Task objective: List each line of the data that holds the string "removePkt", please.

===== Records provided

/-- The link of a port goes down with a cause (R329 to R331, R351). `st` is DOWN, or DISABLED for cause DISABLE. The DOWN flits go
on the lanes that the port trained on, or on those that LNK_CFG selects for a port that never trained (log entry 99). From here the
lanes carry flits side by side: a lane whose partner carried one flit more lets its slot pass (R314). -/
def State.linkDown (s : State) (p cause st : Nat) : State :=
  let s := s.wr (Reg.LNK_DOWN_CAUSE p) (w cause)
  let s := s.wr (Reg.LNK_DOWN_TIME p) (w s.now)
  let s := s.addB (Reg.LNK_CNT_DOWN p) 15 0 1
  let s := s.lnkEnter p st
  let s := s.wrB (Reg.LNK_PEER p) 24 24 0
  let s := s.lnkEvent p 0
  let s := if s.rdB Reg.RTE_CFG 8 8 = 1 then s else s.wr Reg.RTE_PORT_EN (clrBit (s.rd Reg.RTE_PORT_EN) p)
  let x := s.port p
  let transit := x.flying.map (·.2) ++ (x.queue.filter (·.transit)).map (·.bytes)
  let lanes := if x.cfg % 4 = 0 then s.rdB (Reg.LNK_CFG p) 1 0 else x.cfg % 4
  let k := popcount 2 lanes
  let s := s.setPort p { since := s.now, downTx := true, downAt := s.now, downCfg := lanes, retrain := decide (cause = 6)
                         inq := x.inq, cfg := x.cfg, sizes := x.sizes, mark := if k = 0 then 0 else ceilDiv x.mark k * k }
  let own := s.portTags p
  let s := own.foldl (fun s t =>
    (s.addB (Reg.LNK_CNT_DOWN p) 47 16 1).fabComplete t St.linkdown false [] true) s
  transit.foldl (fun s b => s.dropTransit p b) s

/-! ### Transmitting (R317, R318, R323, R324) -/

/-- The first packet of a queue that may start: its class has credit, and no packet of its class waits before it. -/
def startable (credit : Nat → Nat) : List OutPkt → List Nat → Option OutPkt
  | [], _ => none
  | q :: qs, blocked =>
    if blocked.contains q.cls then startable credit qs blocked
    else if ceilDiv q.bytes.length 64 ≤ credit q.cls then some q
    else startable credit qs (q.cls :: blocked)

/-- Take the first occurrence of a packet out of a queue. -/
def removePkt (q : OutPkt) : List OutPkt → List OutPkt
  | [] => []
  | r :: rs => if r = q then rs else r :: removePkt q rs

/-- Start packets until a flit's payload is full, or none may start. -/
def Port.fill (x : Port) : Nat → Port
  | 0 => x
  | k + 1 =>
    if 236 ≤ x.tx.length then x else
    match startable x.credit x.queue [] with
    | none => x
    | some q =>
      let total := x.tx.length + q.bytes.length
      Port.fill { x with
        queue := removePkt q x.queue
        used := setNth x.used q.cls ((nth x.used q.cls 0 + ceilDiv q.bytes.length 64) % 2 ^ 32)
        starts := x.starts ++ [x.tx.length]
        tx := x.tx ++ q.bytes
        flying := if q.transit then x.flying ++ [((x.n + ceilDiv total 236 - 1) % 65536, q.bytes)] else x.flying } k

/-- FLAGS, CRCLASS and CREDIT of the next flit, and the port after it: ACKV and CRV, NAK when asked for, the class in
rotation (R317, R321, R324). -/
def Port.stamp (x : Port) : Nat × Nat × Nat × Port :=
  (5 + (if x.nak then 2 else 0), x.rot, nth x.rxLimit x.rot 0,
    { x with nak := false, nakDone := x.nakDone || x.nak, rot := (x.rot + 1) % 4 })

/-- Send a flit of an ACTIVE port: on a two-lane port the flits alternate between the lanes (R314); the window counts it
(R327). -/
def State.sendFlit (s : State) (p : Nat) (x : Port) (b : List Byte) : State :=
  let lanes := s.lnkLanes p
  (s.setPort p { x with mark := x.mark + 1, slots := x.slots + 1 }).emit
    (.flit p (nth lanes (x.mark % lanes.length) 0) b)

/-- The DOWN flits of the last link down are not over (R329). -/
def State.sendsDown (s : State) (p : Nat) : Bool := (s.port p).downTx && decide (s.now < (s.port p).downAt + 1000)

/-- The lanes that a port transmits on: DOWN flits go on every lane that the link had, whatever it trains on next (R329). -/
def State.txLanes (s : State) (p : Nat) : List Nat :=
  if s.lnkState p ≠ 4 && s.sendsDown p then bitsSet 2 (s.port p).downCfg else s.lnkLanes p

/-- A lane's laser is lit (R482): LNK_CFG.LANES selects the lane, and the port is in DETECT, TRAIN or ACTIVE, or in DOWN with DOWN
flits still to send. -/
def State.laserLit (s : State) (p l : Nat) : Bool :=
  !s.held && (s.rdB (Reg.LNK_CFG p) 1 0).testBit l
    && (decide (2 ≤ s.lnkState p) || decide (s.lnkState p = 1) && s.sendsDown p)

/-- It is the slot of the alignment markers: each lane has carried 16 flits since the last (R314). -/
def State.markerDue (s : State) (p : Nat) : Bool := decide (16 * (s.txLanes p).length ≤ (s.port p).mark)

/-- Every lane carries its alignment marker in the same slot (R314). -/
def State.sendMarkers (s : State) (p : Nat) : State :=
  (s.txLanes p).foldl (fun s l => s.emit (.marker p l)) (s.setPort p { s.port p with mark := 0 })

==========

Exercise response:
def removePkt (q : OutPkt) : List OutPkt → List OutPkt
  | r :: rs => if r = q then rs else r :: removePkt q rs
        queue := removePkt q x.queue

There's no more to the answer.